Problem to work on: Reproduce verbatim the lines of the material below, starting at the line with "What the decoder" and ending at the line with "def Obligations.LaneSplitAgreesWithRotation : Prop", both inclusive; skip the rest.

Entries supplied:
────────

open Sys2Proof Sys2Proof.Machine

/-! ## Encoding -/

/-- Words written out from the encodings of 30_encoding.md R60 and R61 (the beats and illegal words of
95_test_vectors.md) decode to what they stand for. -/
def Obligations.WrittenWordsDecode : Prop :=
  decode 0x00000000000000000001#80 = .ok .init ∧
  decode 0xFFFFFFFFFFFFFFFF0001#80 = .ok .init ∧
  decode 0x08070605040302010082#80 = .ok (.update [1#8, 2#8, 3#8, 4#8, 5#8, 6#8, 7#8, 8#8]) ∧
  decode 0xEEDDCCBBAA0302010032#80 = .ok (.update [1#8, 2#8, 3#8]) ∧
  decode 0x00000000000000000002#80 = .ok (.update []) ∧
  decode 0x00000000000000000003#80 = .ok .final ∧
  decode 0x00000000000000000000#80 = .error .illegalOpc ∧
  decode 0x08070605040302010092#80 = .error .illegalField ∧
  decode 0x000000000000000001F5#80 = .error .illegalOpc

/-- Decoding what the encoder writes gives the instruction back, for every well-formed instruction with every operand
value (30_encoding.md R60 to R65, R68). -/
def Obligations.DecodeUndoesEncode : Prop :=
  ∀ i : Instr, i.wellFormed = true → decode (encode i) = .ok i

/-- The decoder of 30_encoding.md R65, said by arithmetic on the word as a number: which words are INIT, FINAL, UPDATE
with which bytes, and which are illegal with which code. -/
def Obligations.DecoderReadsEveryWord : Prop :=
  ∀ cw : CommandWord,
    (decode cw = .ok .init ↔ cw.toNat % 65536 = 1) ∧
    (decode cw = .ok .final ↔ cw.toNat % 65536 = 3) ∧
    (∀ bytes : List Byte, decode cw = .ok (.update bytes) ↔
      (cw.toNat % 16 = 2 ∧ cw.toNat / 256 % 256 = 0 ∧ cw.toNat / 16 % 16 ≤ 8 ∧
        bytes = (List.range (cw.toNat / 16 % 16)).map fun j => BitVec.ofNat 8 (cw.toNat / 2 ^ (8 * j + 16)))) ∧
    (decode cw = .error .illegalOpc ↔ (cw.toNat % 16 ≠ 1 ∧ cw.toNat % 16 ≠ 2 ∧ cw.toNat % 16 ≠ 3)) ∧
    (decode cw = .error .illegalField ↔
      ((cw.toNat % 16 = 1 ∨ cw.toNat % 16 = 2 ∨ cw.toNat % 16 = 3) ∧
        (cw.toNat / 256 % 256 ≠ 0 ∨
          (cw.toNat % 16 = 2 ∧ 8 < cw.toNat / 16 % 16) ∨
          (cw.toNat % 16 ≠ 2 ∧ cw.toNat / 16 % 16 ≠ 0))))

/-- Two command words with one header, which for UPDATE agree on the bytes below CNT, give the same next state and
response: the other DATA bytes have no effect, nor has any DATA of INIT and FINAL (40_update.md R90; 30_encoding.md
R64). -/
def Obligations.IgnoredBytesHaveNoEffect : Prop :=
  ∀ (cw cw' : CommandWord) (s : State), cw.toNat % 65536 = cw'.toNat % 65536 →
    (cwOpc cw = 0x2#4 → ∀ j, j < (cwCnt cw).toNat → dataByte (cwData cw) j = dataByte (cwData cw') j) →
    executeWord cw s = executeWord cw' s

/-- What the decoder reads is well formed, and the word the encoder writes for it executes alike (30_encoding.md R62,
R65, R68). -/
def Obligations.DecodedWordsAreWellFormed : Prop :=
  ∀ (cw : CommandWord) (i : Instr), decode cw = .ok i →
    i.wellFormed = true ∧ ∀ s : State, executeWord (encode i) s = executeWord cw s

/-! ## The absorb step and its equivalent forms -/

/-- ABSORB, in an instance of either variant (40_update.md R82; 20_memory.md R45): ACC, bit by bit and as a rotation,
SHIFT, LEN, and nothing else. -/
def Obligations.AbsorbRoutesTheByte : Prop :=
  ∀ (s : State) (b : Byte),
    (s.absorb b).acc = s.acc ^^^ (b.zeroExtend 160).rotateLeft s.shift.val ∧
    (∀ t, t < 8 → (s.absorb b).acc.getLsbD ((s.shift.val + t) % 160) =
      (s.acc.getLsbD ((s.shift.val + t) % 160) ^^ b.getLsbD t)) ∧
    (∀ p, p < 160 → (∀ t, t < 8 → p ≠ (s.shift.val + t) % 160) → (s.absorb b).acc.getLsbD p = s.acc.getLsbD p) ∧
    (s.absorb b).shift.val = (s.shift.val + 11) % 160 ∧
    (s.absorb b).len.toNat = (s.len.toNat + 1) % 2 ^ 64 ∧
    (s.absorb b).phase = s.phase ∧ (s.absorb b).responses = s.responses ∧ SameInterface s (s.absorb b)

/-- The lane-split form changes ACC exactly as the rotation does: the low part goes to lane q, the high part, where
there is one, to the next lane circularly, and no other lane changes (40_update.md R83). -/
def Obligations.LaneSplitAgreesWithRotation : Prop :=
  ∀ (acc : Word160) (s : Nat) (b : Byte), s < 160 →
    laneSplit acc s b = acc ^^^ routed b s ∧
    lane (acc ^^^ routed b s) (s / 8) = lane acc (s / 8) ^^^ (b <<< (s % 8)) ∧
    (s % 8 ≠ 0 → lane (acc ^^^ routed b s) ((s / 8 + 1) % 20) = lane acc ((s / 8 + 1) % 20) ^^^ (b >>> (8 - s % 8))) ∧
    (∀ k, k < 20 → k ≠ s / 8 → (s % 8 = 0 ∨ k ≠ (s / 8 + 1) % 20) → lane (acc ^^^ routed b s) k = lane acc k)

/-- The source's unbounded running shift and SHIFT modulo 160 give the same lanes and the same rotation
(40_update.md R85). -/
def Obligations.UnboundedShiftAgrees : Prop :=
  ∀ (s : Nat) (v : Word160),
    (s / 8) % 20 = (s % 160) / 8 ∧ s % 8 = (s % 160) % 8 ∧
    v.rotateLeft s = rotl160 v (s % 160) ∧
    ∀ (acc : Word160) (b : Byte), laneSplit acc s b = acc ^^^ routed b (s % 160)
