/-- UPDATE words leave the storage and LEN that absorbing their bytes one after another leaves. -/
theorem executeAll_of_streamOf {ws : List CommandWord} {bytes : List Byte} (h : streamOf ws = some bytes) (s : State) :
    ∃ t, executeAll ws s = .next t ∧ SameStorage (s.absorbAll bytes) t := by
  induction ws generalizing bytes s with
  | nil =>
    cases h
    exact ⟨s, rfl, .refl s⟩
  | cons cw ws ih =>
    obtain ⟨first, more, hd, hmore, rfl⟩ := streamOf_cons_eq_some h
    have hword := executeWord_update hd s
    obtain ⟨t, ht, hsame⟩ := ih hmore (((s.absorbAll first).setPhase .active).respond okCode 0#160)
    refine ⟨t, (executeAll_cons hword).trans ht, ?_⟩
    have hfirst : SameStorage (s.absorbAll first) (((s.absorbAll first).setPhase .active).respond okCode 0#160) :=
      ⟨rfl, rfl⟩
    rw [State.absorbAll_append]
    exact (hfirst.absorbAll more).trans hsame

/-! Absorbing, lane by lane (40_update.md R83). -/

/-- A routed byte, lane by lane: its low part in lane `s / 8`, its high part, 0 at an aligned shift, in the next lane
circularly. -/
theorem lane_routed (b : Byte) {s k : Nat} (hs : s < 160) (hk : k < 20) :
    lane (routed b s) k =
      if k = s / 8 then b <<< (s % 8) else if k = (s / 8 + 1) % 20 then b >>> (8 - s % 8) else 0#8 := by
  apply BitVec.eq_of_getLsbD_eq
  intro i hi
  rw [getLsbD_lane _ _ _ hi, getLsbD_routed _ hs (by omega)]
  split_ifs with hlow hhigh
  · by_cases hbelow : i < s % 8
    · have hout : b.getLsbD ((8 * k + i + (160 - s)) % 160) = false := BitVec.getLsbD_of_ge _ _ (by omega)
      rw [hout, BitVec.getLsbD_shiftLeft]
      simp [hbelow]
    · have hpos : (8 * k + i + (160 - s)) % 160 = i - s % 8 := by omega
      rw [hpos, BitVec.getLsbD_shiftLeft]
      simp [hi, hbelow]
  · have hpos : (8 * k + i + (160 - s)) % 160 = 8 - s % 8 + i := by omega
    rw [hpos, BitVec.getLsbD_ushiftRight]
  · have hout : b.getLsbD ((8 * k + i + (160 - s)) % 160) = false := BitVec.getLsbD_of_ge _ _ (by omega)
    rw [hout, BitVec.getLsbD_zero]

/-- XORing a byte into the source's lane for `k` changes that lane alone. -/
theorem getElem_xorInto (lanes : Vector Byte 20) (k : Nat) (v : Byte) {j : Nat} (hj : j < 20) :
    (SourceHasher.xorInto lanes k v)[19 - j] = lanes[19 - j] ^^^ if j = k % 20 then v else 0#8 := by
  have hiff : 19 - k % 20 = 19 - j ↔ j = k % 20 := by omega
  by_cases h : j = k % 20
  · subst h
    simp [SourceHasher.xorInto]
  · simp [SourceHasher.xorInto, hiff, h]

────────

Expected output:
/-- What the decoder reads is well formed, and the word the encoder writes for it executes alike (30_encoding.md R62,
R65, R68). -/
def Obligations.DecodedWordsAreWellFormed : Prop :=
  ∀ (cw : CommandWord) (i : Instr), decode cw = .ok i →
    i.wellFormed = true ∧ ∀ s : State, executeWord (encode i) s = executeWord cw s

/-! ## The absorb step and its equivalent forms -/

/-- ABSORB, in an instance of either variant (40_update.md R82; 20_memory.md R45): ACC, bit by bit and as a rotation,
SHIFT, LEN, and nothing else. -/
def Obligations.AbsorbRoutesTheByte : Prop :=
  ∀ (s : State) (b : Byte),
    (s.absorb b).acc = s.acc ^^^ (b.zeroExtend 160).rotateLeft s.shift.val ∧
    (∀ t, t < 8 → (s.absorb b).acc.getLsbD ((s.shift.val + t) % 160) =
      (s.acc.getLsbD ((s.shift.val + t) % 160) ^^ b.getLsbD t)) ∧
    (∀ p, p < 160 → (∀ t, t < 8 → p ≠ (s.shift.val + t) % 160) → (s.absorb b).acc.getLsbD p = s.acc.getLsbD p) ∧
    (s.absorb b).shift.val = (s.shift.val + 11) % 160 ∧
    (s.absorb b).len.toNat = (s.len.toNat + 1) % 2 ^ 64 ∧
    (s.absorb b).phase = s.phase ∧ (s.absorb b).responses = s.responses ∧ SameInterface s (s.absorb b)

/-- The lane-split form changes ACC exactly as the rotation does: the low part goes to lane q, the high part, where
there is one, to the next lane circularly, and no other lane changes (40_update.md R83). -/
def Obligations.LaneSplitAgreesWithRotation : Prop :=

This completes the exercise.